“At a festival you are bound to enjoy yourself”: Hans Keller at the Edinburgh Festival

A selection of programmes for the inaugural Edinburgh International Festival in the Hans Keller Archive.
© Sarah Chapman.

Founded by Rudolph Bing, Henry Harvey Wood and Sidney Newman, The Edinburgh Festival celebrates its 70th birthday this year – to which we at MusiCB3 wish many happy returns! There is an excellent account of the generation of the Festival on their website which explains: “Our founding ideal vision was never so clearly embodied than in our inaugural year, when, following Nazi persecution, the renowned conductor Bruno Walter was re-united with the Vienna Philharmonic.” Bing, a Viennese opera impresario had also supported John Christie in the establishment of Glyndebourne Opera after his move to London in 1934 and Newman was Reid Professor of Music at Edinburgh University. In the audience for those concerts was another who had survived that persecution, having escaped Vienna in December 1938 by the skin of his teeth and come to London to join his mother and sister – Hans Keller.

Keller, who was by that time, working to establish himself as a critic and writer on music, had been commissioned by the Jewish magazine New Life to review the Festival. Being Keller, he had also secured further reporting commissions from Music Parade, Tempo and Contemporary Cinema. Thus, armed with the all-important press pass he travelled north and settled in for three weeks of intensive listening. It seems he had a good time, reporting back to his friend the pianist and broadcaster Paul Hamburger in a letter of 18 September:

“I have a first-class life here; if one either has a lot of money or is a member of the press, life becomes a bed of roses – only not from Bruno Walter who doesn’t allow people into rehearsals.  (Lied von der Erde, Pears, Ferrier, Vienna Philharmonic.)  But I have telephoned Pears and he’ll fix it with Mr WalterI’m getting very chummy with members of the Vienna Philharmonic which is very interesting as long as they don’t talk about music.”

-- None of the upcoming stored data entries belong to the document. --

-- ==== Sys2Proof/Machine/Translate.lean ====
section
/-! DEFINITION. Virtual memory: frames, page-table walks, cached translations, compressed pages (R372 to R376). -/

namespace Sys2Proof.Machine

/-- R374: the store key of a physical byte. -/
def physKey (host : Bool) (pa : Nat) : Nat := if host then hostKey pa else hbmKey pa

/-- R374: bytes of HBM of a die. -/
def hbmSize : Nat := 192000000000
/-- R374: bytes of a pseudo-channel. -/
def channelSize : Nat := 750000000

/-- R374, R376: the size of the metadata region of a die: 128 bytes for each whole frame of 64 KiB of its HBM (log 5). -/
def metaSize : Nat := 128 * (hbmSize / 65536)

/-- R374: does a partition own every byte of a frame or table? -/
def State.ownsFrame (s : State) (p : Part) (host : Bool) (pa len : Nat) : Bool :=
  if host then decide (p.hwbase ≤ pa) && decide (pa + len ≤ p.hwbase + p.hwlen)
  else
    let d := pa / 2 ^ 38
    let o := pa % 2 ^ 38
    let c0 := o / channelSize
    let c1 := (o + len - 1) / channelSize
    decide (pa < 2 ^ 40) && decide (o + len ≤ hbmSize) &&
      (List.range (c1 + 1 - c0)).all (fun i => p.pchan.testBit (256 * d + c0 + i)) &&
      !overlaps o len (look 0 s.mon.metaBase d) metaSize

/-- A leaf found by a walk (R373). -/
structure Leaf where
  base : Nat
  size : Nat
  host : Bool
  pa : Nat
  cz : Bool
  res : Bool
  w : Bool
  r : Bool
deriving DecidableEq, Repr

/-- R372: the levels of a walk: the lowest bit a level indexes and how many bits. -/
def walkLevelsList : List (Nat × Nat) := [(43, 14), (30, 13), (21, 9), (16, 5)]

/-- R373, R375: walk from a table; `none` is a translation fault (no mapping, or format). -/
def State.walkFrom (s : State) (p : Part) (va : Nat) : List (Nat × Nat) → Bool → Nat → Option Leaf
  | [], _, _ => none
  | (lo, bits) :: rest, host, table =>
    let e := s.mem.num (physKey host table + 8 * (va / 2 ^ lo % 2 ^ bits)) 8
    let pa := natField e 51 8 * 2 ^ 8
    let h := e.testBit 5
    if !e.testBit 0 || natField e 62 52 != 0 || natField e 7 6 != 0 then none
    else if e.testBit 4 then
      if rest.length = 3 ∨ pa % 2 ^ lo ≠ 0 ∨ (e.testBit 63 ∧ (lo ≠ 16 ∨ h)) ∨ !s.ownsFrame p h pa (2 ^ lo) then none
      else some { base := va / 2 ^ lo * 2 ^ lo, size := 2 ^ lo, host := h, pa := pa, cz := e.testBit 63, res := e.testBit 3,
                  w := e.testBit 2, r := e.testBit 1 }
    else match rest with
      | [] => none
      | (_, nb) :: _ =>
        if pa % (8 * 2 ^ nb) ≠ 0 ∨ !s.ownsFrame p h pa (8 * 2 ^ nb) then none
        else s.walkFrom p va rest h pa

/-- R372, R375: the walk of a partition for a virtual address. The level-0 table is named by an HBM address, since no flag beside it says host: the model's
reading of R374 (log 97). -/
def State.walk (s : State) (part va : Nat) : Option Leaf :=
  let root := (s.part part).ptroot
  if 2 ^ 57 ≤ va ∨ root % (8 * 2 ^ 14) ≠ 0 ∨ !s.ownsFrame (s.part part) false root (8 * 2 ^ 14) then none
  else s.walkFrom (s.part part) va walkLevelsList false (s.part part).ptroot

/-- R374, R376: the dies in whose HBM the pages of `n` bytes of a virtual space lie. Pages are 64 KiB or more. -/
def State.pageDies (s : State) (part va n : Nat) : List Nat :=
  (List.range ((va % 65536 + n + 65535) / 65536)).filterMap (fun i => match s.walk part ((va / 65536 + i) * 65536) with
    | some l => if l.host then none else some (l.pa / 2 ^ 38)
    | none => none)

/-- The outcome of a translation (R375). -/
inductive Tr where
  | fault
  | nonres
  | ok (host : Bool) (pa : Nat) (cz : Bool)
deriving DecidableEq, Repr

/-- R375: what a leaf gives an access. -/
def Leaf.access (l : Leaf) (va : Nat) (read write : Bool) : Tr :=
  if (read && !l.r) || (write && !l.w) then .fault
  else if !l.res then .nonres
  else .ok l.host (l.pa + (va - l.base)) l.cz

/-- R376: a cached translation: its partition, page, size and leaf, packed as the entry would be. -/
def Leaf.pack (l : Leaf) : Nat :=
  l.pa + (if l.cz then 1 else 0) + (if l.host then 2 else 0) + (if l.w then 4 else 0) + (if l.r then 8 else 0)

/-- R376: the leaf a cached translation stands for. -/
def cachedLeaf (e : Nat × Nat × Nat × Nat) : Leaf :=
  let x := e.2.2.2
  { base := e.2.1, size := e.2.2.1, host := x.testBit 1, pa := x / 16 * 16, cz := x.testBit 0, res := true, w := x.testBit 2,
    r := x.testBit 3 }

/-- R376: the cached translation of a die that covers an address. -/
def Die.cached (d : Die) (part va : Nat) : Option (Nat × Nat × Nat × Nat) :=
  d.tlb.find? (fun e => e.1 == part && decide (e.2.1 ≤ va) && decide (va < e.2.1 + e.2.2.1))

/-- R374, R394: the stack of HBM a physical byte lies in, as 4·die + stack. -/
def stackOf (pa : Nat) : Nat := 4 * (pa / 2 ^ 38) + pa % 2 ^ 38 / channelSize / 64

/-- R394: an access must wait while its stack is in self-refresh. -/
def State.asleep (s : State) (host : Bool) (pa : Nat) : Bool := !host && look false s.selfRef (stackOf pa)

/-- R372, R373: where the entries lie that a walk reads: on the host or not, and the physical address. -/
def State.walkReads (s : State) (va : Nat) : List (Nat × Nat) → Bool → Nat → List (Bool × Nat)
  | [], _, _ => []
  | (lo, bits) :: rest, host, table =>
    let o := 8 * (va / 2 ^ lo % 2 ^ bits)
    let e := s.mem.num (physKey host table + o) 8
    (host, table + o) :: if !e.testBit 0 || e.testBit 4 then [] else s.walkReads va rest (e.testBit 5) (natField e 51 8 * 2 ^ 8)

/-- R394: does a walk reach a stack in self-refresh, for which it waits? -/
def State.walkAsleep (s : State) (part va : Nat) : Bool :=
  (s.walkReads va walkLevelsList false (s.part part).ptroot).any (fun x => s.asleep x.1 x.2)

/-- R394: does an access to `n` bytes of a virtual space wait for a stack in self-refresh, that of a page table or of a page? -/
def State.rangeAsleep (s : State) (part va n : Nat) : Bool :=
  (List.range ((va % 65536 + n + 65535) / 65536)).any (fun i =>
    let a := (va / 65536 + i) * 65536
    s.walkAsleep part a || (s.walk part a).any (fun l => s.asleep l.host (l.pa + (a - l.base))))

/-- R376, R394: an engine of a die translates: it walks, or takes a translation cached before, freely, and always while a walk would wait; only resident
leaves are cached. -/
def State.translate (s : State) (part die va : Nat) (read write : Bool) : Tr × State :=
  let fresh := s.walk part va
  match (s.die die).cached part va with
  | some e =>
    let (old, s) := s.freeBit
    if old || s.walkAsleep part va then ((cachedLeaf e).access va read write, s)
    else match fresh with
      | some l => (l.access va read write, s)
      | none => (.fault, s)
  | none => match fresh with
    | some l => (l.access va read write,
        if l.res then s.updDie die (fun d => { d with tlb := (part, l.base, l.size, l.pack) :: d.tlb }) else s)
    | none => (.fault, s)

/-- R390: forget cached translations of a partition: of the page that holds an address, or all. -/
def Die.invalidate (d : Die) (part : Nat) (va : Option Nat) : Die :=
  { d with tlb := d.tlb.filter (fun e => e.1 != part || (match va with
      | some a => !(decide (e.2.1 ≤ a) && decide (a < e.2.1 + e.2.2.1))
      | none => false)) }

/-- R376, R390: on every die, and on Causeway (die 4). -/
def State.invalidateAll (s : State) (part : Nat) (va : Option Nat) : State :=
  (List.range 5).foldl (fun s d => s.updDie d (fun x => x.invalidate part va)) s

/-- R376: the key of the bitmap byte that covers block `b` of the frame of a physical byte. -/
def State.bitmapKey (s : State) (pa : Nat) : Nat × Nat :=
  let d := pa / 2 ^ 38
  let o := pa % 2 ^ 38
  let b := o % 65536 / 64
  (hbmKey (d * 2 ^ 38 + look 0 s.mon.metaBase d + 128 * (o / 65536) + b / 8), b % 8)

/-- R376, R77: is the block of a byte of a compressed frame marked all zero? -/
def State.zeroBlock (s : State) (pa : Nat) : Bool := let (k, i) := s.bitmapKey pa; (s.mem.read k).getLsbD i

/-- R77: read a byte through a translation. -/
def State.readPhys (s : State) (host : Bool) (pa : Nat) (cz : Bool) : Byte :=
  if cz && s.zeroBlock pa then 0 else s.mem.read (physKey host pa)

/-- R77: write a byte through a translation; a block marked all zero is expanded first. -/
def State.writePhys (s : State) (host : Bool) (pa : Nat) (cz : Bool) (b : Byte) : State :=
  let m := if cz && s.zeroBlock pa then
      let (k, i) := s.bitmapKey pa
      (s.mem.clear (physKey host (pa / 64 * 64)) 64).write k (BitVec.ofNat 8 ((s.mem.read k).toNat &&& (255 - 2 ^ i)))
    else s.mem
  { s with mem := m.write (physKey host pa) b }

/-- Where the bytes of an element lie, each as (host, physical address, compressed), or why it cannot be reached: a translation fault at
an address, a page that is not resident, or a stack in self-refresh, for which it waits. -/
inductive Loc where
  | at_ (bs : List (Bool × Nat × Bool))
  | nonres
  | fault (va : Nat)
  | wait
deriving DecidableEq, Repr

/-- The bytes of `n` consecutive physical addresses. -/
def locsFrom (h : Bool) (pa : Nat) (cz : Bool) (n : Nat) : List (Bool × Nat × Bool) := (List.range n).map (fun i => (h, pa + i, cz))

/-- R375: the `n` bytes from a virtual address, which lie in at most two 64 KiB pages. -/
def State.locate (s : State) (part die va n : Nat) (rd wr : Bool) : Loc × State :=
  let next := (va / 65536 + 1) * 65536
  let waits := fun (x : Nat) => ((s.die die).cached part x).isNone && s.walkAsleep part x
  if waits va || (decide (next < va + n) && waits next) then (.wait, s)
  else
  let (a, s) := s.translate part die va rd wr
  let (b, s) := if next < va + n then s.translate part die next rd wr else (a, s)
  let bs := match a, b with
    | .ok h pa cz, .ok h2 pa2 cz2 =>
      if next < va + n then locsFrom h pa cz (next - va) ++ locsFrom h2 pa2 cz2 (va + n - next) else locsFrom h pa cz n
    | _, _ => []
  match a, b with
  | .fault, _ => (.fault va, s)
  | _, .fault => (.fault next, s)
  | .nonres, _ => (.nonres, s)
  | _, .nonres => (.nonres, s)
  | _, _ => (if bs.any (fun x => s.asleep x.1 x.2.1) then .wait else .at_ bs, s)

/-- R77: the bytes at located places. -/
def State.readLocs (s : State) (ls : List (Bool × Nat × Bool)) : List Byte := ls.map (fun x => s.readPhys x.1 x.2.1 x.2.2)
/-- R77: bytes written at located places. -/
def State.writeLocs (s : State) (ls : List (Bool × Nat × Bool)) (bs : List Byte) : State :=
  (List.zip ls bs).foldl (fun s x => s.writePhys x.1.1 x.1.2.1 x.1.2.2 x.2) s

end Sys2Proof.Machine
end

Here in the Keller archive we have a cache of his programmes from the Festival, all heavily annotated as he recorded his thoughts during the performances. They include Walter Susskind’s concert with the Scottish Orchestra and Michelangeli in the Ravel concerto, Bartered Bride overture, Dvorak’s Fourth Symphony and Britten’s Four Sea Interludes from Peter Grimes (“Mr Susskind has a tendency towards quick tempi. Used with discrimination, it will prove entirely beneficial” reported Keller) and a host of chamber music recitals. Sadly though, not that for the Lied von der Erde, about which he has this to say in his review for New Life in its November 1947 issue:

“…the 1947 performances seemed ‘first ones’… not only because the majority of the Edinburgh audiences had not, apparently, heard the work before, but also because Walter re-created it with the same youthful enthusiasm, if probably with a yet greater maturity of insight, than I assume him to have brought to the premiere. Assisted by Kathleen Ferrier and Peter Pears, better interpreters than whom he could not have found among contemporary singers, and by the high-spirited Vienna Philharmonic … he gave what would have been a well-nigh perfect rendering had not the celesta… been lavishly off the orchestra’s pitch…”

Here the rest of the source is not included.